- Wyolah Plantation
- U.S. National Register of Historic Places
- Location: Church Hill, Mississippi
- Coordinates: 31°42′7.56″N 91°14′49.78″W﻿ / ﻿31.7021000°N 91.2471611°W
- Area: 60.4 acres (24.4 ha)
- Architectural style: Greek Revival architecture
- NRHP reference No.: 85001168
- Added to NRHP: May 30, 1985

= Wyolah Plantation =

Historic house in Mississippi, United States

The Wyolah Plantation is a historic Southern plantation in Church Hill, Mississippi, in the United States. It is located off the Mississippi Highway 553.

==Overview==
The plantation house at Wyolah was built for Dr. Francis B. Coleman before the American Civil War. The architectural style of the plantation house is Greek Revival. The name "Wyolah" may have been derived from a place in Ireland. Coleman enslaved 81 people in Jefferson County, Mississippi, according to the 1860 census.

Coleman maintained a medical practice in Rodney, Mississippi, and at Wyolah. In the WPA Slave Narrative Collection for the state of Arkansas, formerly enslaved Jefferson County resident Peter Brown told of a period when David Hunt enslaved him on Woodlawn Plantation and Coleman treated his parents, who had contracted cholera. In 1846, Coleman went to Mount Locust Plantation in Jefferson County to vaccinate some enslaved people.

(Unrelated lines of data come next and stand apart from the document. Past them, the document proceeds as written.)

-- ==== Sys2Proof/Laws/State.lean ====
section
/-! SUPPORT. Laws of the state's primitive updates: for each update one lemma a field, and reading what was written. -/

namespace Sys2Proof.Machine

variable (s : State)

/-! ### Reading what was written -/

@[simp] theorem State.reg_setReg_self (a : Nat) (v : BitVec 32) : (s.setReg a v).reg a = v := tget_tset_self ..

theorem State.reg_setReg_ne {a b : Nat} (v : BitVec 32) (h : b ≠ a) : (s.setReg a v).reg b = s.reg b :=
  tget_tset_ne _ _ _ h

@[simp] theorem State.th_setTh_self (t : Nat) (x : Thread) : (s.setTh t x).th t = x := tget_tset_self ..

theorem State.th_setTh_ne {t u : Nat} (x : Thread) (h : u ≠ t) : (s.setTh t x).th u = s.th u := tget_tset_ne _ _ _ h

@[simp] theorem State.th_modTh_self (t : Nat) (f : Thread → Thread) : (s.modTh t f).th t = f (s.th t) :=
  s.th_setTh_self t _

theorem State.th_modTh_ne {t u : Nat} (f : Thread → Thread) (h : u ≠ t) : (s.modTh t f).th u = s.th u :=
  s.th_setTh_ne _ h

/-- w0 reads as zero DATA whatever is written to it (spec/02 R36). -/
@[simp] theorem Thread.reg_zero (x : Thread) : x.reg 0 = Word.zero := rfl

@[simp] theorem Thread.setReg_zero (x : Thread) (w : Word) : x.setReg 0 w = x := rfl

theorem Thread.reg_setReg (x : Thread) (r q : Nat) (w : Word) :
    (x.setReg r w).reg q = if q = r ∧ r ≠ 0 then w else x.reg q := by
  by_cases hr : r = 0
  · subst hr; simp
  · by_cases hq : q = 0
    · subst hq; simp [Ne.symm hr]
    · simp [Thread.reg, Thread.setReg, hr, hq, tget_tset]

/-- Writing a register of a thread changes nothing else of it. -/
theorem Thread.setReg_eq (x : Thread) (r : Nat) (w : Word) :
    x.setReg r w = { x with regs := (x.setReg r w).regs } := by
  by_cases hr : r = 0
  · subst hr; rfl
  · simp [Thread.setReg, hr]

@[simp] theorem Thread.setReg_pc (x : Thread) (r : Nat) (w : Word) : (x.setReg r w).pc = x.pc := by
  rw [Thread.setReg_eq]

@[simp] theorem Thread.setReg_life (x : Thread) (r : Nat) (w : Word) : (x.setReg r w).life = x.life := by
  rw [Thread.setReg_eq]

@[simp] theorem Thread.setReg_wait (x : Thread) (r : Nat) (w : Word) : (x.setReg r w).wait = x.wait := by
  rw [Thread.setReg_eq]
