-- ==== Sys2Proof/Tests/Slice0.lean ====
section
/-! SUPPORT. Tests: small states, the refusal of ill-formed commands, words and worked examples of the specification, and for
each statement a state and operands that meet the hypotheses of its clauses. Each expected value is the specification's, or
computed from its rule by hand; the source stands in the docstring. -/

set_option Elab.async false

namespace Sys2Proof.Tests

open Sys2Proof.Machine Sys2Proof.Safety

/-! ### Small states -/

/-- The machine released, booted and running firmware, everything else at its reset value. -/
def up : State := { State.reset with phase := .up, vcoreOn := true }

/-- Worker thread 0 runs at its tile's entry. -/
def run : State := up.startThread 0

/-- Set registers of a thread. -/
def withRegs (s : State) (t : Nat) (l : List (Nat × Word)) : State := l.foldl (fun s p => s.setW t p.1 p.2) s

/-- A word with tag DATA. -/
def dat (n : Nat) : Word := Word.data (BitVec.ofNat 64 n)

/-- A POISON word. -/
def bad : Word := ⟨0xC5, 0x1234⟩

/-- The state in which the body of an instruction of a thread runs. -/
def at_ (s : State) (t : Nat) : State := (s.fetch t).1.modTh t (fun x => { x with lastPc := x.pc })

/-- A RUNNING thread whose fetch meets no fault runs. -/
theorem runs_at {s : State} {t : Nat} (h : ((s.th t).life == .running && (s.fetch t).2.isNone) = true) :
    runs s t (at_ s t) := by
  simp only [Bool.and_eq_true, beq_iff_eq, Option.isNone_iff_eq_none] at h
  exact ⟨h.1, _, Prod.ext rfl h.2, rfl⟩

/-! ### Ill-formed commands are refused -/

/-- THERMAL_SAMPLE without fourteen readings (spec/15 Table 15.1). -/
theorem test_thermal_ill_formed : (Instr.thermalSample [0x1F4]).wellFormed = false := by decide +kernel

/-- RESERVED_OPCODE with the word of GETWORK (spec/04 Example 4.1). -/
theorem test_reserved_ill_formed : (Instr.reservedOpcode 0 0b110001_00000_00000_00000_00000000001).wellFormed = false := by
  decide

/-- RESERVED_OPCODE with opcode 0x3F, which spec/04 assigns to no instruction. -/
theorem test_reserved_well_formed : (Instr.reservedOpcode 0 0xFC000000).wellFormed = true := by decide +kernel

/-- An ill-formed command faults. -/
theorem test_ill_formed_faults : exec (.thermalSample []) up = .fault .illFormed := by rfl

/-! ### Instruction words, written out from spec/04 Tables 4.1 to 4.10 -/

/-- Table 4.3, format R: opcode, rd, rs1, rs2, fn. -/
theorem test_word_integer :
    decodeIsa 5 0b000000_00011_00001_00010_00000000000 = some (.add 5 3 1 2) ∧
    decodeIsa 5 0b000000_11111_00001_00010_00000001101 = some (.div 5 31 1 2) ∧
    decodeIsa 5 0b000000_00100_00111_00000_00000100000 = some (.mov 5 4 7) ∧
    decodeIsa 5 0b000000_00100_00111_00001_00000100000 = none ∧
    decodeIsa 5 0b000000_00011_00001_00010_00000010101 = none := by decide +kernel

/-- Table 4.2, formats I and K: the shift kinds of SHI, pos and len − 1 of EXT and INS, KEEP and h of MOVZ and MOVK. -/
theorem test_word_immediate :
    decodeIsa 0 0b000101_00001_00010_1111111111111111 = some (.slti 0 1 2 0xFFFF) ∧
    decodeIsa 0 0b000111_00001_00010_0000000011_000101 = some (.shiRor 0 1 2 5) ∧
    decodeIsa 0 0b001000_00001_00010_0000_000111_000011 = some (.ext 0 1 2 3 7) ∧
    decodeIsa 0 0b001001_00001_00010_0000_000111_000011 = some (.ins 0 1 2 3 7) ∧
    decodeIsa 0 0b001010_00001_00010_0001001000110100 = some (.movz 0 1 2 0x1234) ∧
    decodeIsa 0 0b001010_00001_00110_0001001000110100 = some (.movk 0 1 2 0x1234) ∧
    decodeIsa 0 0b001010_00001_01110_0001001000110100 = none := by decide +kernel

/-- Tables 4.4 and 4.5, formats I, S, B and J. -/
theorem test_word_memory_control :
    decodeIsa 0 0b010000_00001_00010_1000000000000000 = some (.lb 0 1 2 0x8000) ∧
    decodeIsa 0 0b011011_00001_00010_0000000000001000 = some (.sd 0 1 2 8) ∧
    decodeIsa 0 0b100010_00001_00010_1111111111111110 = some (.blt 0 1 2 0xFFFE) ∧
    decodeIsa 0 0b100110_00001_10011_0000000000000001 = some (.btag 0 1 3 true 1) ∧
    decodeIsa 0 0b100110_00001_00111_0000000000000001 = none ∧
    decodeIsa 0 0b101000_00000_100000000000000000001 = some (.j 0 0x100001) ∧
    decodeIsa 0 0b101000_00001_000000000000000000001 = none ∧
    decodeIsa 0 0b101001_00001_000000000000000000001 = some (.jal 0 1 1) ∧
    decodeIsa 0 0b101010_00001_00010_0000000000000100 = some (.jalr 0 1 2 4) := by decide +kernel

/-- Tables 4.6, 4.7, 4.9 and 4.10. -/
theorem test_word_groups :
    decodeIsa 7 0b110000_00001_00010_00000_00000000001 = some (.alloc 7 1 2) ∧
    decodeIsa 7 0b110001_00000_00010_00011_00000000101 = some (.xmit 7 2 3) ∧
    decodeIsa 7 0b110001_00001_00000_00000_00000000111 = some (.chkcancel 7 1) ∧
    decodeIsa 7 0b110010_00001_00010_00000_00000000001 = some (.hjob 7 1 2) ∧
    decodeIsa 7 0b110011_00000_00000_00101_00000000100 = some (.trap 7 5) ∧
    decodeIsa 7 0b110011_00000_00010_00000_00000000110 = some (.cinv 7 2) ∧
    decodeIsa 7 0b110011_00001_00000_00100_00000000111 = some (.mfsr 7 1 4) ∧
    decodeIsa 7 0b111000_00000_00000_00000_00000000001 = some (.swapset 7) ∧
    decodeIsa 7 0b111000_00000_00010_00100_00000000011 = some (.mtsr 7 2 4) ∧
    decodeIsa 7 0b111001_00001_00010_0000000001000001 = some (.tagset 7 1 2 0x41) ∧
    decodeIsa 7 0b111001_00001_00010_0000000101000001 = none := by decide +kernel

Coleman and his friend Thomas Affleck published a horticulture-related journal from Wyolah Plantation.

Wyolah later passed through several owners, including the Reddy family and the family of Thomas O'Quinn Jr. In 1984, Wyolah was owned by Dr. James W. and Juel F. Delasho and consisted of 110.44 acres, of which 60.44 acres was nominated as a historic site. It has been listed on the National Register of Historic Places since May 30, 1985.

As of 2016, filmmaker Tate Taylor is the owner of Wyolah.